> **WORK TO BE COMPLETED**:
Please restate, word for word, the lines below that begin at the one with "stands in its" and end at the one with "instruction being the". Leave out all other lines.

> **DATA RECORDS**:
-- ==== Sys2Proof/Certificates/Slice0/Obligations.lean ====
section
/-! DEFINITION. The statements for the provers. -/

open Sys2Proof Sys2Proof.Machine

/-- A step with a command in front of the queue is exactly that command's meaning on the state with the queue's rest.
The queue is the model's own (log entry 1). -/
def Obligations.StepRunsFront : Prop :=
  ∀ (c : Instr) (cs : List Instr) (s : State), step { s with pending := c :: cs } = exec c { s with pending := cs }

/-- On an empty queue the block idles: a step answers the same state. This is the model's choice (log entry 1); every
tick that the spec gives is a command of its own. -/
def Obligations.StepIdlesOnEmptyQueue : Prop :=
  ∀ s : State, s.pending = [] → step s = .next s

/-- At reset every register of every unit holds the reset value of its table, with the values of R394 for partition 0,
of R395 for PLC_SYNC_CTRL, of R453 for RES_SNAP_CTRL, of R473 for MGT_WD_CTRL and of R54 for VEC_MODE.FTZ shown; every
byte of memory reads 0, every queue of tensor instructions and every token is empty, no window and no ring entry
exists, every job is IDLE, and no command waits. The bytes of HBM are the model's reading of phase 8 (log entry 5),
host memory's are its choice (log entry 7). -/
def Obligations.ResetHoldsTheSpecsValues : Prop :=
  (∀ (r : Reg) (i : Nat), State.reset.rd r i = r.resetAt i)
    ∧ State.reset.rd .PLC_PART_CLUSTERS 0 = 0xFFFFFFFF#32 ∧ State.reset.rd .PLC_PART_CLUSTERS 1 = 0#32
    ∧ State.reset.rd .PLC_PART_HBM 0 = 0x90#32 ∧ State.reset.rd .PLC_SYNC_CTRL 3 = 0x0FA0#32
    ∧ State.reset.rd .RES_SNAP_CTRL 0 = 0x80714000#32 ∧ State.reset.rd .MGT_WD_CTRL 0 = 0x0A064064#32
    ∧ (∀ core, State.reset.flag .VEC_MODE core 0 = false)
    ∧ (∀ a, State.reset.mem.rd a = 0#8) ∧ (∀ core eng, (State.reset.q core eng).items = [])
    ∧ (∀ core eng t, (State.reset.tok core eng t).count = 0 ∧ (State.reset.tok core eng t).pend = 0)
    ∧ (∀ w, State.reset.win w = none) ∧ (∀ r, (State.reset.ring r).entries = [])
    ∧ (∀ p, p < 8 → State.reset.jobState p = 0) ∧ State.reset.pending = []

/-- For NOP, SETF, ADDF, UPASS_OPEN, UPASS_CLOSE, FMM, BMM, ADD, SUB, MUL, MIN, MAX, CMP, FMA, SEL, ABS, NEG, CVT,
EXP, EXP2, LOG, LOG2, RCP, RSQRT, SQRT, DIV, TANH, SIN, COS, COMB, RSUM, RMAX, IADD, ISUB, IMIN, IMAX, ICMP, AND, OR,
XOR, SHL, SHR, VMODE, OPT_ADAM, OPT_MOM, OPT_STEP, CONV, CONV2, CONVX, GATHER, KVREAD, ROUTE, COPY, PREFETCH,
KVAPPEND, FURL, UNFURL and CSEND (each row with the core, queue, opcode and work that tensorRow gives it): in every
state in which the queue's head has that opcode, may issue and finds a free tag or miss register where it needs one, no WAITF holds the queue, and the head passes the
checks of R223, the command answers the next state in which the head has left its queue with its tokens consumed,
stands in its Replay Log, and has had the work of its engine carried out on it. -/
def Obligations.TensorRowsIssueTheirHead : Prop :=
  ∀ (i : Instr) (core eng op : Nat) (env : Env) (body : Body) (w : TWord) (s : State),
    tensorRow i = some (core, eng, op, env, body) → s.HeadReady core eng op w →
    (s.taken core eng w env).refusal core eng w env.ext = none →
    exec i s = .next ((s.issued core eng w env).carry core eng w (s.issueSeq core eng w env) env
      (State.staleMet (s.q core eng).restale w) body)

/-- For each row of tensorRow: when the head issues and passes its checks, meets no detection, no refetch and no skip,
when the work of its engine waits for nothing more and leaves nothing in flight in the queue, the command answers the
next state in which that work is done, the log entry names the blocks read and written, and the instruction has
completed with exactly the statuses that its work met. And by conditions on the state and the operands alone, the
instruction being the head of a queue with nothing in flight, free to issue, passing its checks, with no detection,
array fault, refetch or skip: NOP, UPASS_OPEN and UPASS_CLOSE of every queue; FMM, BMM and every instruction of the
Vector, Convert and Gather Engines; SETF and ADDF of a flag of this device; COPY, PREFETCH, FURL and UNFURL whose tiles
are not of a peer; KVAPPEND of such a tile whose rows the active staging page has room for; and CSEND of a collective
that has lost no member, all of whose receivers are on this device: each answers the next state in which it has
completed. -/
def Obligations.TensorRowsCompleteAtOnce : Prop :=
  (∀ (i : Instr) (core eng op : Nat) (env : Env) (body : Body) (w : TWord) (s : State),
    tensorRow i = some (core, eng, op, env, body) → s.HeadReady core eng op w → s.Clean core eng w env →
    (s.runOf core eng w env body).waits = [] → (s.runOf core eng w env body).segs = [] → (s.runOf core eng w env body).col = none →
    (s.runOf core eng w env body).stuck = false → ((s.worked core eng w env body).q core eng).flight = [] →
    exec i s = .next (s.completed core eng w env body))
  ∧ (∀ (core : CoreId) (eng : Eng) (env : Env) (w : TWord) (s : State),
      ∀ x ∈ [(Instr.nop core eng env, 0x00, bodyNone), (.upassOpen core eng env, 0x04, bodyUpass true),
        (.upassClose core eng env, 0x05, bodyUpass false)],
      s.Completes core eng.num x.2.1 w env → exec x.1 s = .next (s.completed core eng.num w env x.2.2))
  ∧ (∀ (core : CoreId) (env : Env) (w : TWord) (s : State),
      ∀ x ∈ [(Instr.fmm core env, 0, 0x10, bodyFmm), (.bmm core env, 1, 0x20, bodyBmm), (.conv core env, 3, 0x70, bodyConv),
        (.conv2 core env, 3, 0x71, bodyConv2), (.convx core env, 3, 0x72, bodyConvx), (.gather core env, 4, 0x80, bodyGather),
        (.kvread core env, 4, 0x82, bodyKvread), (.route core env, 4, 0x83, bodyRoute), (.add core env, 2, 0x30, bodyFloat),
        (.sub core env, 2, 0x31, bodyFloat), (.mul core env, 2, 0x32, bodyFloat), (.minF core env, 2, 0x33, bodyFloat),
        (.maxF core env, 2, 0x34, bodyFloat), (.cmp core env, 2, 0x35, bodyFloat), (.fma core env, 2, 0x36, bodyFloat),
        (.sel core env, 2, 0x37, bodySel), (.absF core env, 2, 0x38, bodyFloat), (.neg core env, 2, 0x39, bodyFloat),
        (.cvt core env, 2, 0x3A, bodyFloat), (.exp core env, 2, 0x40, bodyFloat), (.exp2 core env, 2, 0x41, bodyFloat),
        (.log core env, 2, 0x42, bodyFloat), (.log2 core env, 2, 0x43, bodyFloat), (.rcp core env, 2, 0x44, bodyFloat),
        (.rsqrt core env, 2, 0x45, bodyFloat), (.sqrt core env, 2, 0x46, bodyFloat), (.div core env, 2, 0x47, bodyFloat),
        (.tanh core env, 2, 0x48, bodyFloat), (.sin core env, 2, 0x49, bodyFloat), (.cos core env, 2, 0x4A, bodyFloat),
        (.comb core env, 2, 0x50, bodyComb), (.rsum core env, 2, 0x51, bodyRsum), (.rmax core env, 2, 0x52, bodyRmax),
        (.iadd core env, 2, 0x58, bodyInt), (.isub core env, 2, 0x59, bodyInt), (.imin core env, 2, 0x5A, bodyInt),
        (.imax core env, 2, 0x5B, bodyInt), (.icmp core env, 2, 0x5C, bodyInt), (.andU core env, 2, 0x5D, bodyInt),
        (.orU core env, 2, 0x5E, bodyInt), (.xorU core env, 2, 0x5F, bodyInt), (.shl core env, 2, 0x60, bodyInt),
        (.shr core env, 2, 0x61, bodyInt), (.vmode core env, 2, 0x68, bodyVmode), (.optAdam core env, 2, 0x6A, bodyAdam),
        (.optMom core env, 2, 0x6B, bodyMom), (.optStep core env, 2, 0x6C, bodyOptStep)],
      s.Completes core x.2.1 x.2.2.1 w env → exec x.1 s = .next (s.completed core x.2.1 w env x.2.2.2))
  ∧ (∀ (core : CoreId) (eng : Eng) (env : Env) (w : TWord) (s : State), s.flagScope core w ≤ 2 →
      ∀ x ∈ [(Instr.setf core eng env, 0x02, bodyFlag false), (.addf core eng env, 0x03, bodyFlag true)],
      s.Completes core eng.num x.2.1 w env → exec x.1 s = .next (s.completed core eng.num w env x.2.2))
  ∧ (∀ (core : CoreId) (env : Env) (w : TWord) (s : State), (∀ d ∈ s.descsOf core w, Tile.space d ≠ 3) →
      (∀ x ∈ [(Instr.copy core env, 0x90, bodyCopy), (.prefetch core env, 0x91, bodyPrefetch), (.furl core env, 0x96, bodyFurl),
        (.unfurl core env, 0x97, bodyUnfurl)],
        s.Completes core 5 x.2.1 w env → exec x.1 s = .next (s.completed core 5 w env x.2.2))
      ∧ (∀ x, x = s.stageOf (clOfCore core) (core % 8) → (x.page x.active).st = .filling → (x.page x.active).fill + bits w 58 43 ≤ 256 →
        s.Completes core 5 0x94 w env → exec (.kvappend core env) s = .next (s.completed core 5 w env bodyKvappend))
      ∧ (∀ e t, t = s.issued core 5 w env → e = t.col (dieOfCore core) (bits w 76 65) → t.colLost e = false →
        (∀ dev ∈ t.colPeers e true (bits w 64 60) (bits w 59 42), dev = t.devId) →
        s.Completes core 5 0x98 w env → exec (.csend core env) s = .next (s.completed core 5 w env bodyCsend)))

> **RESULT OF THE TASK**:
stands in its Replay Log, and has had the work of its engine carried out on it. -/
def Obligations.TensorRowsIssueTheirHead : Prop :=
  ∀ (i : Instr) (core eng op : Nat) (env : Env) (body : Body) (w : TWord) (s : State),
    tensorRow i = some (core, eng, op, env, body) → s.HeadReady core eng op w →
    (s.taken core eng w env).refusal core eng w env.ext = none →
    exec i s = .next ((s.issued core eng w env).carry core eng w (s.issueSeq core eng w env) env
      (State.staleMet (s.q core eng).restale w) body)

/-- For each row of tensorRow: when the head issues and passes its checks, meets no detection, no refetch and no skip,
when the work of its engine waits for nothing more and leaves nothing in flight in the queue, the command answers the
next state in which that work is done, the log entry names the blocks read and written, and the instruction has
completed with exactly the statuses that its work met. And by conditions on the state and the operands alone, the
instruction being the head of a queue with nothing in flight, free to issue, passing its checks, with no detection,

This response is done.